Endoscopy allows doctors to peer through the body of the course. Endoscopy is an examination and inspection of the inside of the body's organs, joints and cavities through an endoscope. An endoscope is a device that uses fiber optics and powerful lens to provide lighting and visualization of the interior of a joint. The part of the endoscope into the body can be rigid or flexible, depending on the medical procedure.

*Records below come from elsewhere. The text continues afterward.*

/-- An entry's filter after conversion x with a filter and its K (R146): the entry, the delivered value in quarters of a code,
and whether it was formed from one conversion. -/
def SeqEntry.filter (s : SeqEntry) (filt : Nat × Nat) (x : Int) : SeqEntry × Int × Bool :=
  match filt.1 with
  | 1 =>
    let h := (x :: s.hist).take (2 ^ filt.2)
    ({ s with hist := h }, divRound (4 * h.foldl (· + ·) 0) h.length, h.length == 1)
  | 2 =>
    let y := match s.iir with
      | none => x * 65536
      | some y => y + divRound (x * 65536 - y) (2 ^ filt.2)
    ({ s with iir := some y }, divRound (4 * y) 65536, s.iir.isNone)
  | _ => (s, 4 * x, true)

/-- The comparator of an entry after a delivered value (R148): whether it leaves and whether it enters the band. -/
def Dev.compare (d : Dev) (c e : Nat) (s : SeqEntry) (y : Int) : SeqEntry × Bool × Bool :=
  let inside := decide (d.rdS (adcWcLow c e) ≤ y) && decide (y ≤ d.rdS (adcWcHigh c e))
  ({ s with inside := some inside }, !inside && s.inside != some false, inside && s.inside == some false)

/-- One entry of a pass delivers its record (R145 to R148). A conversion that began before a commit changed its entry uses the
filter that it began with, and leaves the new one alone. -/
def Dev.seqEntry (d : Dev) (mem : Mem) (c e : Nat) (v : Conv) (x : Sample) (t : Nat) : Dev × Mem :=
  let now := (tabGet (d.bank c).entries e).getD {}
  let s0 := v.was.getD now
  let (s, y, single) := s0.filter v.filt (d.corrected c x)
  let s := { s with inside := now.inside }
  let settle := s.settle != 0
  let on := d.on (adcWcEn c e)
  let (s, leave, enter) := if on && !settle then d.compare c e s y else (s, false, false)
  let outside := on && s.inside == some false
  let slice := if single then x.1 else 15
  let r := record true settle outside (d.xchk c) slice e y
  let kept := if v.was.isSome then { now with inside := s.inside } else { s with settle := s.settle - 1 }
  let d := d.modBank c (fun b => { b with entries := tabSet b.entries e kept })
  let d := d.wr (adcRes c e) r
  let d := d.when_ leave (fun d => (d.wr (adcWcFlags c) (setBit (d.rd (adcWcFlags c)) e)).ev (.adc c) 0)
  let d := d.when_ (leave && d.on (adcWcAction c e)) (fun d => d.raise 0x1306 (4 * c + d.rd (adcWcAxis c e)) 6 e t)
  let d := d.when_ (enter && d.on (adcWcReentry c e)) (fun d =>
    (d.wr (adcWcFlags c) (setBit (d.rd (adcWcFlags c)) (16 + e))).ev (.adc c) 1)
  let d := d.when_ (!settle) (fun d => d.each (List.range 4) (fun k d =>
    if d.mode (4 * c + k) == 0 && d.rd (crvSrc (4 * c + k)) == 0 && d.rd (crvSeqE (4 * c + k)) == e
    then d.curveInput (4 * c + k) y else d))
  d.logAppend mem c 2 r (v.start / 4) t

/-- The entries of a pass, in order. -/
def Dev.seqEntries (d : Dev) (mem : Mem) (c t : Nat) : List (Conv × Sample) → Dev × Mem
  | [] => (d, mem)
  | (v, x) :: rest =>
    let (d, mem) := match v.job with
      | .entry e => d.seqEntry mem c e v x t
      | _ => (d, mem)
    Dev.seqEntries d mem c t rest

/-- The entries of a pass in the order of their numbers: an abandoned one was started again later (R140, R146). -/
def Dev.passConvs (d : Dev) (c n : Nat) : List Conv := (List.range n).filterMap (fun e => (d.convs c (· == .entry e)).head?)

/-- SEQUENCE_PASS_END (R143 to R146): every entry of the length at which the pass started has been converted, with a raw code
each. -/
def effPassEnd (c : Nat) (codes : List Nat) (t : Nat) (mem : Mem) (d : Dev) : Dev × Mem :=
  match (d.bank c).pass with
  | none => (d, mem)
  | some n =>
    let l := d.passConvs c n
    if l.length < n ∨ d.ended l = false then (d, mem) else
    let (d, mem) := (d.dropConvs c Job.ofSequence).seqEntries mem c t (samplesOf l codes)
    ((d.modBank c (fun b => { b with pass := none })).ev (.adc c) 3, mem)

/-! ### The supervision scan (R126, R149) -/

/-- The channels of the scan of bank c (R149). -/
def scanChannels (c : Nat) : List Nat :=
  if c < 4 then [0x1C, 0x1D, 0x20, 0x21, 0x22, 0x23, 0x24] else [0x1C, 0x1D, 0x1E, 0x1F]

/-- In range under R126: with a hysteresis after the bus has been low. New value of "has been low", and in range. -/
def busJudge (low : Bool) (v uv hyst ov : Int) : Bool × Bool :=
  let low := if v < uv then true else if uv + hyst ≤ v then false else low
  (low, !low && decide (v ≤ ov))

/-- The bus of die c has a new measurement, Q16.16 V (R126). -/
def Dev.setBus (d : Dev) (c v : Nat) : Dev :=
  let (low, ok) := busJudge (d.bank c).busLow v (d.rd (pwdVbusUv c)) (d.rd (pwdVbusHyst c)) (d.rd (pwdVbusOv c))
  let wasLow := (d.bank c).busLow
  let wasOver := !wasLow && decide (d.rdS (pwdVbusOv c) < d.rdS (pwdVbus c))
  let d := ((d.wr (pwdVbus c) v).modBank c (fun b => { b with busLow := low })).wrB (pwdVbusOk c) ok
  let d := d.when_ (low && !wasLow) (fun d => d.ev (.pwd c) 0)
  d.when_ (!ok && !low && !wasOver) (fun d => d.ev (.pwd c) 1)

/-- The bus of axis n has a valid measurement (R108): it is the last valid value of every axis of that bus. -/
def Dev.noteBus (d : Dev) (n v : Nat) : Dev := d.modAx n (fun a => { a with busValid := some v })

/-- The bus of external axis n has a new measurement, Q16.16 V (R126, fixed hysteresis of 1.0 V). -/
def Dev.setExtBus (d : Dev) (n v : Nat) : Dev :=
  let (low, ok) := busJudge (d.ax n).busLow v (d.rd xstVbusUv) 65536 (d.rd xstVbusOv)
  let w := d.rd xstVbusOk
  (d.modAx n (fun a => { a with busLow := low })).wr xstVbusOk (if ok then setBit w (n - 16) else clearBit w (n - 16))

/-- The bus of die c (clusters 0 to 3) or of one external axis is measured: channel 0x1C + k (R134, R135). -/
def Dev.busMeasured (d : Dev) (c k : Nat) (code : Int) : Dev :=
  let code := code.toNat
  if c < 4 then
    let v := code * 576
    (d.setBus c v).each (List.range 4) (fun i d => d.noteBus (4 * c + i) v)
  else
    let n := 4 * c + k
    let v := (divRound (code * 12 * d.rd (xstVscale (n - 16))) 81920).toNat
    (d.setExtBus n v).noteBus n v

/-- The five temperature readings of die c, Q8.8 °C, and how many in a row lie above PWDc_TEMP_TRIP (R126). -/
def Dev.setTemps (d : Dev) (c : Nat) (temps : List Nat) : Dev :=
  let d := d.each (List.range 5) (fun j d => d.wr (pwdTemp c j) (temps.getD j 0))
  let above := fun (d : Dev) (j : Nat) (lim : Int) => decide (lim < d.rdS (pwdTemp c j))
  let d := d.modBank c (fun b => { b with hot := (List.range 5).map (fun j =>
    if above d j (d.rdS (pwdTempTrip c)) then b.hot.getD j 0 + 1 else 0) })
  let trip := (List.range 5).any (fun j => above d j (d.rdS (pwdTempTrip c)))
  let warn := (List.range 5).any (fun j => above d j (d.rdS (pwdTempWarn c)))
  let d := d.when_ (warn && !d.on (pwdStTempWarn c)) (fun d => d.ev (.pwd c) 2)
  let d := d.when_ (trip && !d.on (pwdStTempTrip c)) (fun d => d.ev (.pwd c) 3)
  (d.wrB (pwdStTempWarn c) warn).wrB (pwdStTempTrip c) trip

/-- SUPERVISION_SCAN_END (R149): every channel of the scan has been converted, with a raw code each, and the temperatures that
the sensors' trim constants give. -/
def effScanEnd (c : Nat) (codes temps : List Nat) (t : Nat) (mem : Mem) (d : Dev) : Dev × Mem :=
  let l := d.convs c Job.ofScan
  if (d.bank c).scan.isNone || decide (l.length < (scanChannels c).length) || !d.ended l then (d, mem)
  else
    let ys := samplesOf l codes
    let recs := ((scanChannels c).zip ys).map (fun q => (record true false false (d.xchk c) q.2.2.1 (0xC0 + q.1) (4 * d.corrected c q.2.2), q.2.1.start / 4))
    let code := fun (i : Nat) => ((ys[i]?).map (fun y => d.corrected c y.2)).getD 0
    let d := (d.modBank c (fun b => { b with scan := none, scanned := true })).dropConvs c Job.ofScan
    let d :=
      if c < 4 then
        let d := (d.busMeasured c 0 (code 0)).wr (pwdVgd c) ((code 1).toNat * 144)
        d.setTemps c temps
      else d.each (List.range 4) (fun k d => d.busMeasured c k (code k))
    d.logAll mem c 3 t recs

/-- SUPERVISION_SCAN_LATE (R149): a scan not complete 1 ms after it fell due. -/
def effScanLate (c : Nat) (t : Nat) (d : Dev) : Dev :=
  match (d.bank c).scan with
  | some t0 =>
    if t0 + 1000000 ≤ t ∧ !(d.bank c).scanLate then (d.modBank c (fun b => { b with scanLate := true })).raise 0x2304 c 6 0 t
    else d
  | none => d

/-- At a boundary the buses are judged on the bank's measurement (R126): consecutive ticks out of range. -/
def Dev.tickBus (d : Dev) : Dev :=
  let d := d.each (List.range 4) (fun c d =>
    let bad := (d.bank c).scanned && !d.on (pwdVbusOk c)
    d.modBank c (fun b => { b with busOut := if bad then b.busOut + 1 else 0 }))
  d.each (List.range 8) (fun j d =>
    let bad := (d.bank ((16 + j) / 4)).scanned && !bitAt (d.rd xstVbusOk) j
    d.modAx (16 + j) (fun a => { a with busOut := if bad then a.busOut + 1 else 0 }))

An endoscope uses two fiber optic lines. A "light fiber" carries light in the body cranial cavity and an "image fiber" carries the image of the body cranial to the doctor considers the lens. There is also a separate port, to allow administration of drugs, suction pressure and irrigation. This port can also be used for small folding instruments such as tweezers, scissors, brushes, Snares and baskets for tissue excision (removal), sampling or other diagnostic and therapeutic work. Endoscopes can be used in combination with a camera or camcorder to document images of the inside of the joint or chronicle an endoscopic procedure. The new Endoscopes digital has the opportunities to manipulate and improve the video.

Endoscopy can be used to diagnose various conditions by close examination of the internal organs and physical structures. Endoscopy can also guide therapy and repair, such as removing torn cartilage from the bearing surface of a joint. Biopsy (tissue sampling for pathologic testing) may also be carried out under endoscopic guidance. Local or general anesthesia may be used during endoscopy, depending on the type of procedure.

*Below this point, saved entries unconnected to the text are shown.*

-- ==== Sys2Proof/Machine/Admission.lean ====
section
/-! DEFINITION. Admission (R174, R371 to R376): the judgement of a lane for a configuration, the phases, and the readback
of the lane pages. A configuration is a state in which the candidate values stand in effect. -/
namespace Sys2Proof.Machine

/-- The admitted cost of an issue cost (R371). -/
def admitted (w : Nat) : Nat := (w * 50 + 46) / 47

/-- The configuration that admission counts: accepted installs stand in their slots (R376). -/
def Dev.counted (d : Dev) : Dev :=
  d.each (List.range 24) (fun n d =>
    match d.install n with
    | some i =>
      if i.judgedAt.isNone then d
      else d.modSlot n i.slot (fun s => { s with id := if i.action = 1 then 0x8000 else if i.action = 2 then i.stock else 0, code := i.code })
    | none => d)

/-- The current program of an axis is counted (R372). -/
def Dev.curCounted (d : Dev) (n : Nat) : Bool := d.st n != stService && (d.slot n 0).id != 0

/-! ### Cluster lanes (R372), in 1.25 ns steps -/

/-- The ready time of axis k of cluster c. -/
def Dev.readyAt (d : Dev) (c k : Nat) : Int := k * d.tc c / 4 + d.wLate (4 * c + k) + 48
/-- The deadline of axis k of cluster c. -/
def Dev.dueAt (d : Dev) (c k : Nat) : Int := k * d.tc c / 4 + (d.tc c / 2 : Nat) - 800
/-- The cost of axis k of cluster c; a lane cycle is two steps. -/
def Dev.costOf (d : Dev) (c k : Nat) : Int := 2 * admitted (d.issueCost (4 * c + k) 0)

/-- Insert an axis into the order of its ready time, the lower k first on a tie. -/
def insertReady (key : Nat → Int) (k : Nat) : List Nat → List Nat
  | [] => [k]
  | x :: xs => if key k < key x then k :: x :: xs else x :: insertReady key k xs

/-- The counted axes of a cluster in the order in which the lane takes them. -/
def Dev.laneOrder (d : Dev) (c : Nat) : List Nat :=
  ((List.range 4).filter (fun k => d.curCounted (4 * c + k))).foldl (fun l k => insertReady (d.readyAt c) k l) []

/-- The finish times of one tick after a lane that is free from `f` on. -/
def finishes (ready cost : Nat → Int) : Int → List Nat → List (Nat × Int)
  | _, [] => []
  | f, k :: ks =>
    let g := max (ready k) f + cost k
    (k, g) :: finishes ready cost g ks

/-- Repeat tick after tick until two consecutive ticks give the same finish times, at most `fuel` times. -/
def settleFinish (ready cost : Nat → Int) (order : List Nat) (tick : Int) : Nat → List (Nat × Int) → List (Nat × Int)
  | 0, l => l
  | fuel + 1, l =>
    let l' := finishes ready cost ((l.getLast?.map Prod.snd).getD 0 - tick) order
    if l' = l then l else settleFinish ready cost order tick fuel l'

/-- The finish times of cluster lane c. -/
def Dev.finishTimes (d : Dev) (c : Nat) : List (Nat × Int) :=
  let ready := d.readyAt c
  let cost := d.costOf c
  let order := d.laneOrder c
  settleFinish ready cost order (4 * d.rd timeTickPeriod) 256 (finishes ready cost (-(4 * d.rd timeTickPeriod : Int)) order)

/-- Half steps as lane cycles, rounded up. -/
def cyclesUp (steps : Int) : Nat := ((steps + 1) / 2).toNat

/-- Why cluster lane c is not admitted: cause and excess in lane cycles (R174, R372, R389). A load above T_tick is named first: its
finish times never settle. -/
def Dev.clusterBar (d : Dev) (c : Nat) : Option (Nat × Nat) :=
  let excess := (d.finishTimes c).foldl (fun m p => max m (p.2 - d.dueAt c p.1)) 0
  let sum := (d.laneOrder c).foldl (fun s k => s + d.costOf c k) 0
  let tick : Int := 4 * d.rd timeTickPeriod
  let need := (List.range 4).foldl (fun (m : Int) k => max m ((d.rd (curWMin (4 * c + k)) : Int) - 2 * d.wLate (4 * c + k))) 0
  if tick < sum then some (2, cyclesUp (sum - tick))
  else if 0 < excess then some (1, cyclesUp excess)
  else if 0 < need then some (3, cyclesUp need)
  else none

/-! ### Global lanes (R373) -/

/-- L_G in lane cycles. -/
def Dev.laneBudget (d : Dev) : Nat := (d.tickNs - 1200) * 2 / 5

/-- The largest power of two that divides a period of at most 256. -/
def pow2Part (p : Nat) : Nat := ([256, 128, 64, 32, 16, 8, 4, 2].find? (fun g => p % g == 0)).getD 1

/-- The programs that load a global lane: cost, g and ψ. -/
def Dev.binPrograms (d : Dev) (g : Nat) : List (Nat × Nat × Int) :=
  (laneAxes (6 + g)).flatMap (fun n =>
    if d.st n == stService then []
    else
      let one := fun (s p : Nat) (psi : Int) => if (d.slot n s).id = 0 then [] else [(admitted (d.issueCost n s), pow2Part p, psi)]
      one 1 (d.nv_ n) (d.rd (motPhase n)) ++ one 2 (d.nv_ n * d.np_ n) ((d.rd (motPhase n) : Int) - 1) ++ one 3 (d.na_ n) (d.rd (prgPhaseA n)))

/-- The load of bin j. -/
def binLoad (progs : List (Nat × Nat × Int)) (j : Nat) : Nat :=
  progs.foldl (fun s p => if ((j : Int) - p.2.2) % (p.2.1 : Int) = 0 then s + p.1 else s) 0

/-- The largest bin load of a global lane. -/
def peakLoad (progs : List (Nat × Nat × Int)) : Nat := (List.range 256).foldl (fun m j => max m (binLoad progs j)) 0

/-- Why global lane g is not admitted (R373, R389). -/
def Dev.globalBar (d : Dev) (g : Nat) : Option (Nat × Nat) :=
  let p := peakLoad (d.binPrograms g)
  if d.laneBudget < p then some (2, p - d.laneBudget) else none

/-- Why lane l is not admitted. -/
def Dev.laneBar (d : Dev) (l : Nat) : Option (Nat × Nat) := if l < 6 then d.counted.clusterBar l else d.counted.globalBar (l - 6)

/-- Admission refuses a change on lane l (R376, R389): record 0x0040 and the event. -/
def Dev.admRefused (d : Dev) (l : Nat) (why : Nat × Nat) (t : Nat) : Dev :=
  let d := d.ev (lanePage l) 0
  d.note t (if l < 6 then 2 else 3) 4 (if l < 6 then l else l - 6) 0x0040 (min why.2 65535 * 2 ^ 16 + why.1 * 2 ^ 8 + l)

/-- The first of a list of lanes that a configuration fails. -/
def Dev.firstBar (trial : Dev) (lanes : List Nat) : Option (Nat × Nat × Nat) :=
  lanes.findSome? (fun l => (trial.laneBar l).map (fun w => (l, w)))

/-! ### Phases (R374) -/

/-- The phase below p that gives the lowest peak bin, the lowest on a tie. -/
def Dev.bestPhase (d : Dev) (g p : Nat) (set : Dev → Nat → Dev) : Nat :=
  ((List.range p).foldl (fun (best : Option (Nat × Nat)) x =>
    let k := peakLoad ((set d x).counted.binPrograms g)
    match best with
    | some (y, m) => if k < m then some (x, k) else some (y, m)
    | none => some (x, k)) none |>.map Prod.fst).getD 0

/-- Assign the phase of the VEL and POS pair of axis n. -/
def Dev.assignPair (d : Dev) (n : Nat) : Dev :=
  d.wr (motPhase n) (d.bestPhase (regionOf (n / 4)) (d.nv_ n * d.np_ n) (fun d x => d.wr (motPhase n) x))

/-- Assign the phase of the AUX program of axis n. -/
def Dev.assignAux (d : Dev) (n : Nat) : Dev :=
  d.wr (prgPhaseA n) (d.bestPhase (regionOf (n / 4)) (d.na_ n) (fun d x => d.wr (prgPhaseA n) x))

/-! ### Evaluation (R375, R390, R391) -/

/-- An input of admission on a set of lanes changes at time t. -/
def Dev.admChange (d : Dev) (lanes : List Nat) (t : Nat) : Dev := { d with admWait := d.admWait ++ lanes.map (fun l => (l, t, none)) }

/-- The lanes of an axis's current program, or of its outer loops. -/
def axisLanes (n : Nat) : List Nat := [n / 4, 6 + regionOf (n / 4)]

/-- An evaluation of lane l is in progress (ADM_BUSY). -/
def Dev.admBusy (d : Dev) (l : Nat) : Bool := d.admWait.any (fun w => w.1 == l && w.2.2.isNone)

/-- A commit that depends on lanes is judged at boundary b only if the shadows that stood at the cut-off were evaluated by
then (R375). -/
def Dev.evaluated (d : Dev) (lanes : List Nat) (b : Nat) : Bool :=
  !d.admWait.any (fun w => lanes.contains w.1 && decide (w.2.1 + 100 ≤ b) &&
    (match w.2.2 with
     | none => true
     | some e => decide (b < e + 100)))

/-- Evaluated changes that no boundary asks about any more. -/
def Dev.admTidy (d : Dev) (b : Nat) : Dev :=
  { d with admWait := d.admWait.filter (fun w => match w.2.2 with | none => true | some e => decide (b < e + 100)) }

/-- The readback of lane l follows the configuration in effect. -/
def Dev.admReadback (d : Dev) (l : Nat) : Dev :=
  if l < 6 then
    let ord := d.laneOrder l
    let fin := d.finishTimes l
    let d := (d.wr (cluLaneCycles l) (2 * d.rd timeTickPeriod)).wr (cluAdmCycles l) ((ord.foldl (fun s k => s + d.costOf l k) 0 / 2).toNat)
    let d := (d.wr (cluCounted l) (maskOf ord)).wrB (cluAdmOk l) (d.clusterBar l).isNone
    d.each (List.range 4) (fun k d =>
      let d := d.wr (cluCost l k) (admitted (d.issueCost (4 * l + k) 0))
      match fin.find? (fun p => p.1 == k) with
      | some p => d.wrSat (cluSlack l k) ((d.dueAt l k - p.2) / 2)
      | none => d.wr (cluSlack l k) 0)
  else
    let g := l - 6
    ((d.wr (glnLaneCycles g) d.laneBudget).wr (glnPeakBin g) (peakLoad (d.binPrograms g))).wrB (glnAdmOk g) (d.globalBar g).isNone

/-- ADMISSION_EVALUATION (R375): the evaluation of lane l completes. -/
def effAdmEval (l : Nat) (t : Nat) (d : Dev) : Dev :=
  let done (w : Nat × Nat × Option Nat) : Nat × Nat × Option Nat :=
    if w.1 = l ∧ w.2.2 = none ∧ w.2.1 ≤ t then (w.1, w.2.1, some t) else w
  let d := { d with admWait := d.admWait.map done }
  d.admReadback l

/-- What admission says about arming an axis: its slots (R383). -/
def Dev.slotsMissing (d : Dev) (n : Nat) : Bool :=
  let empty := fun s => (d.slot n s).id == 0
  empty 0 ||
    (match d.mode n with
     | 0 | 2 => empty 1
     | 3 | 4 => empty 1 || empty 2
     | _ => false)

end Sys2Proof.Machine
end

Internal abnormalities revealed through endoscopy include: abscesses, biliary (liver) cirrhosis, bleeding, bronchitis, cancer, cysts, degenerative disease, gallbladder stones, hernia, inflammation, metastatic cancer, polyps, tumors, ulcers and other diseases and disorders.

Endoscopy is a minimally invasive and carries a small risk, depending on the type of procedure. But these risks are usually much larger than the diagnostic and therapeutic potential for the procedure.

Before the widespread use of endoscopy and diagnostic imaging of most internal conditions can only be diagnosed and treated with open surgery. Until recent decades, exploratory surgery was routinely performed when a patient was seriously ill and the source of the disease is unknown. For example, in some dire cases, the patient's chest or abdomen were surgically opened and examined to try and cause of the disease.

Endoscopy can often be done on an outpatient basis. "Outpatient" means that the procedure does not require hospitalization and acute care and observation and can be performed outside the premises of a hospital. Outpatient procedures performed in hospitals and outpatient centers, the patient to return home or to work within a short time after their procedure.